Tests in our scenario with this patch proved still broken. Our next approach is to modify the patch a bit and re-test.

This LP will be used to document our progress in the investigation.

no longer affects: linux-meta (Ubuntu)
description: updated

This bug is missing log files that will aid in diagnosing the problem. While running an Ubuntu kernel (not a mainline or third-party kernel) please enter the following command in a terminal window:

apport-collect 1749961

and then change the status of the bug to 'Confirmed'.

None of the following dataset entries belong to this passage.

-- ==== Sys2Proof/Laws/PerInstr.lean ====
section
/-!
SUPPORT. Laws/PerInstr.lean: per command: its opcode is assigned and its field numbers fit the fields of the command
word (30_encoding.md R81, R86), so that no field runs into its neighbour.
-/

namespace Sys2Proof.Laws

theorem role_num_lt (r : Role) : r.num < 4 := by cases r <;> decide

/-- The opcode is one of the map's and fits 8 bits, the slot number 10, the role 2, the immediate 9. -/
def FieldsFit.Statement (i : Instr) : Prop :=
  (opcodeForm i.opcode).isSome = true ∧ i.opcode < 2 ^ 8 ∧ i.slotNum < 2 ^ 10 ∧ i.roleNum < 2 ^ 2 ∧
    i.immNum < 2 ^ 9

theorem FieldsFit.sysNop : FieldsFit.Statement .sysNop :=
  ⟨rfl, of_decide_eq_true rfl, of_decide_eq_true rfl, of_decide_eq_true rfl, of_decide_eq_true rfl⟩

theorem FieldsFit.sysReset : FieldsFit.Statement .sysReset :=
  ⟨rfl, of_decide_eq_true rfl, of_decide_eq_true rfl, of_decide_eq_true rfl, of_decide_eq_true rfl⟩

theorem FieldsFit.sysClrerr : FieldsFit.Statement .sysClrerr :=
  ⟨rfl, of_decide_eq_true rfl, of_decide_eq_true rfl, of_decide_eq_true rfl, of_decide_eq_true rfl⟩

theorem FieldsFit.baNew (k : SlotNum) (r : Role) : FieldsFit.Statement (.baNew k r) :=
  ⟨rfl, of_decide_eq_true rfl, k.isLt, role_num_lt r, of_decide_eq_true rfl⟩

theorem FieldsFit.baResize (k : SlotNum) (r : Role) : FieldsFit.Statement (.baResize k r) :=
  ⟨rfl, of_decide_eq_true rfl, k.isLt, role_num_lt r, of_decide_eq_true rfl⟩

theorem FieldsFit.baFree (k : SlotNum) (r : Role) : FieldsFit.Statement (.baFree k r) :=
  ⟨rfl, of_decide_eq_true rfl, k.isLt, role_num_lt r, of_decide_eq_true rfl⟩

theorem FieldsFit.baLen (k : SlotNum) (r : Role) : FieldsFit.Statement (.baLen k r) :=
  ⟨rfl, of_decide_eq_true rfl, k.isLt, role_num_lt r, of_decide_eq_true rfl⟩

theorem FieldsFit.baGetbit (k : SlotNum) (r : Role) : FieldsFit.Statement (.baGetbit k r) :=
  ⟨rfl, of_decide_eq_true rfl, k.isLt, role_num_lt r, of_decide_eq_true rfl⟩

theorem FieldsFit.baSetbit (k : SlotNum) (r : Role) : FieldsFit.Statement (.baSetbit k r) :=
  ⟨rfl, of_decide_eq_true rfl, k.isLt, role_num_lt r, of_decide_eq_true rfl⟩

theorem FieldsFit.baClrbit (k : SlotNum) (r : Role) : FieldsFit.Statement (.baClrbit k r) :=
  ⟨rfl, of_decide_eq_true rfl, k.isLt, role_num_lt r, of_decide_eq_true rfl⟩

theorem FieldsFit.baGetint (k : SlotNum) (r : Role) (w : Imm9) : FieldsFit.Statement (.baGetint k r w) :=
  ⟨rfl, of_decide_eq_true rfl, k.isLt, role_num_lt r, w.isLt⟩

theorem FieldsFit.baSetint (k : SlotNum) (r : Role) (w : Imm9) : FieldsFit.Statement (.baSetint k r w) :=
  ⟨rfl, of_decide_eq_true rfl, k.isLt, role_num_lt r, w.isLt⟩

theorem FieldsFit.rdBuild (k : SlotNum) : FieldsFit.Statement (.rdBuild k) :=
  ⟨rfl, of_decide_eq_true rfl, k.isLt, of_decide_eq_true rfl, of_decide_eq_true rfl⟩

theorem FieldsFit.rdFree (k : SlotNum) : FieldsFit.Statement (.rdFree k) :=
  ⟨rfl, of_decide_eq_true rfl, k.isLt, of_decide_eq_true rfl, of_decide_eq_true rfl⟩

theorem FieldsFit.rdRank1 (k : SlotNum) : FieldsFit.Statement (.rdRank1 k) :=
  ⟨rfl, of_decide_eq_true rfl, k.isLt, of_decide_eq_true rfl, of_decide_eq_true rfl⟩

theorem FieldsFit.rdRank0 (k : SlotNum) : FieldsFit.Statement (.rdRank0 k) :=
  ⟨rfl, of_decide_eq_true rfl, k.isLt, of_decide_eq_true rfl, of_decide_eq_true rfl⟩

theorem FieldsFit.rdOvh (k : SlotNum) : FieldsFit.Statement (.rdOvh k) :=
  ⟨rfl, of_decide_eq_true rfl, k.isLt, of_decide_eq_true rfl, of_decide_eq_true rfl⟩

theorem FieldsFit.rdParam (k : SlotNum) (sel : Imm9) : FieldsFit.Statement (.rdParam k sel) :=
  ⟨rfl, of_decide_eq_true rfl, k.isLt, of_decide_eq_true rfl, sel.isLt⟩

theorem FieldsFit.selSelect1 (k : SlotNum) : FieldsFit.Statement (.selSelect1 k) :=
  ⟨rfl, of_decide_eq_true rfl, k.isLt, of_decide_eq_true rfl, of_decide_eq_true rfl⟩

theorem FieldsFit.selSelect0 (k : SlotNum) : FieldsFit.Statement (.selSelect0 k) :=
  ⟨rfl, of_decide_eq_true rfl, k.isLt, of_decide_eq_true rfl, of_decide_eq_true rfl⟩

theorem FieldsFit.selOvh (k : SlotNum) : FieldsFit.Statement (.selOvh k) :=
  ⟨rfl, of_decide_eq_true rfl, k.isLt, of_decide_eq_true rfl, of_decide_eq_true rfl⟩

theorem FieldsFit.wtBuild (k : SlotNum) (a : Imm9) : FieldsFit.Statement (.wtBuild k a) :=
  ⟨rfl, of_decide_eq_true rfl, k.isLt, of_decide_eq_true rfl, a.isLt⟩

theorem FieldsFit.wtFree (k : SlotNum) : FieldsFit.Statement (.wtFree k) :=
  ⟨rfl, of_decide_eq_true rfl, k.isLt, of_decide_eq_true rfl, of_decide_eq_true rfl⟩

theorem FieldsFit.wtRank (k : SlotNum) : FieldsFit.Statement (.wtRank k) :=
  ⟨rfl, of_decide_eq_true rfl, k.isLt, of_decide_eq_true rfl, of_decide_eq_true rfl⟩

theorem FieldsFit.wtSelect (k : SlotNum) (c : Imm9) : FieldsFit.Statement (.wtSelect k c) :=
  ⟨rfl, of_decide_eq_true rfl, k.isLt, of_decide_eq_true rfl, c.isLt⟩

theorem FieldsFit.wtField (k : SlotNum) (sel : Imm9) : FieldsFit.Statement (.wtField k sel) :=
  ⟨rfl, of_decide_eq_true rfl, k.isLt, of_decide_eq_true rfl, sel.isLt⟩

end Sys2Proof.Laws
end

If, due to the nature of the issue you have encountered, you are unable to run this command, please add a comment stating that fact and change the bug status to 'Confirmed'.

This change has been made by an automated script, maintained by the Ubuntu Kernel Team.

Changed in linux (Ubuntu):
status: New → Incomplete
Changed in linux (Ubuntu):
status: Incomplete → In Progress
importance: Undecided → Medium
assignee: nobody → Guilherme G. Piccoli (gpiccoli)
Changed in linux (Ubuntu Trusty):
importance: Undecided → Medium
status: New → In Progress
assignee: nobody → Guilherme G. Piccoli (gpiccoli)
Changed in linux (Ubuntu Xenial):
assignee: nobody → Guilherme G. Piccoli (gpiccoli)
importance: Undecided → Medium
status: New → In Progress
Changed in linux (Ubuntu Artful):
assignee: nobody → Guilherme G. Piccoli (gpiccoli)
importance: Undecided → Medium
status: New → In Progress
Guilherme G. Piccoli (gpiccoli) wrote :

Patch was modified (by adding the PCI_ID of device 1142A, which confusingly is 1242!) and still the problem reproduces.

New approaches to be tried soon.

tags: added: kernel-da-key
imperia (imperia777) wrote :

Hello,
Looks like I am having the same problem.

After some hours(random time) my USB 3.1 asmedia controller crashes the driver with following error:
[ 873.661534] xhci_hcd 0000:00:00.0: ERROR Transfer event TRB DMA ptr not part of current TD ep_index 0 comp_code 3
[ 873.661629] xhci_hcd 0000:00:00.0: Looking for event-dma 00000002722ed630 trb-start 00000002722ed9b0 trb-end 00000002722ed9d0 seg-start 00000002722ed000 seg-end 00000002722edff0
[ 875.673409] xhci_hcd 0000:00:00.0: WARN Set TR Deq Ptr cmd failed due to incorrect slot or ep state.
I am struggling with this error for more than year. Its very annoying to have to restart the PC every few hours. USB tuner card is connected to the port.
I would like to provide whatever information and support is necessary to fix this damn bug. Logs, ssh access to the affected box and everything else what is needed.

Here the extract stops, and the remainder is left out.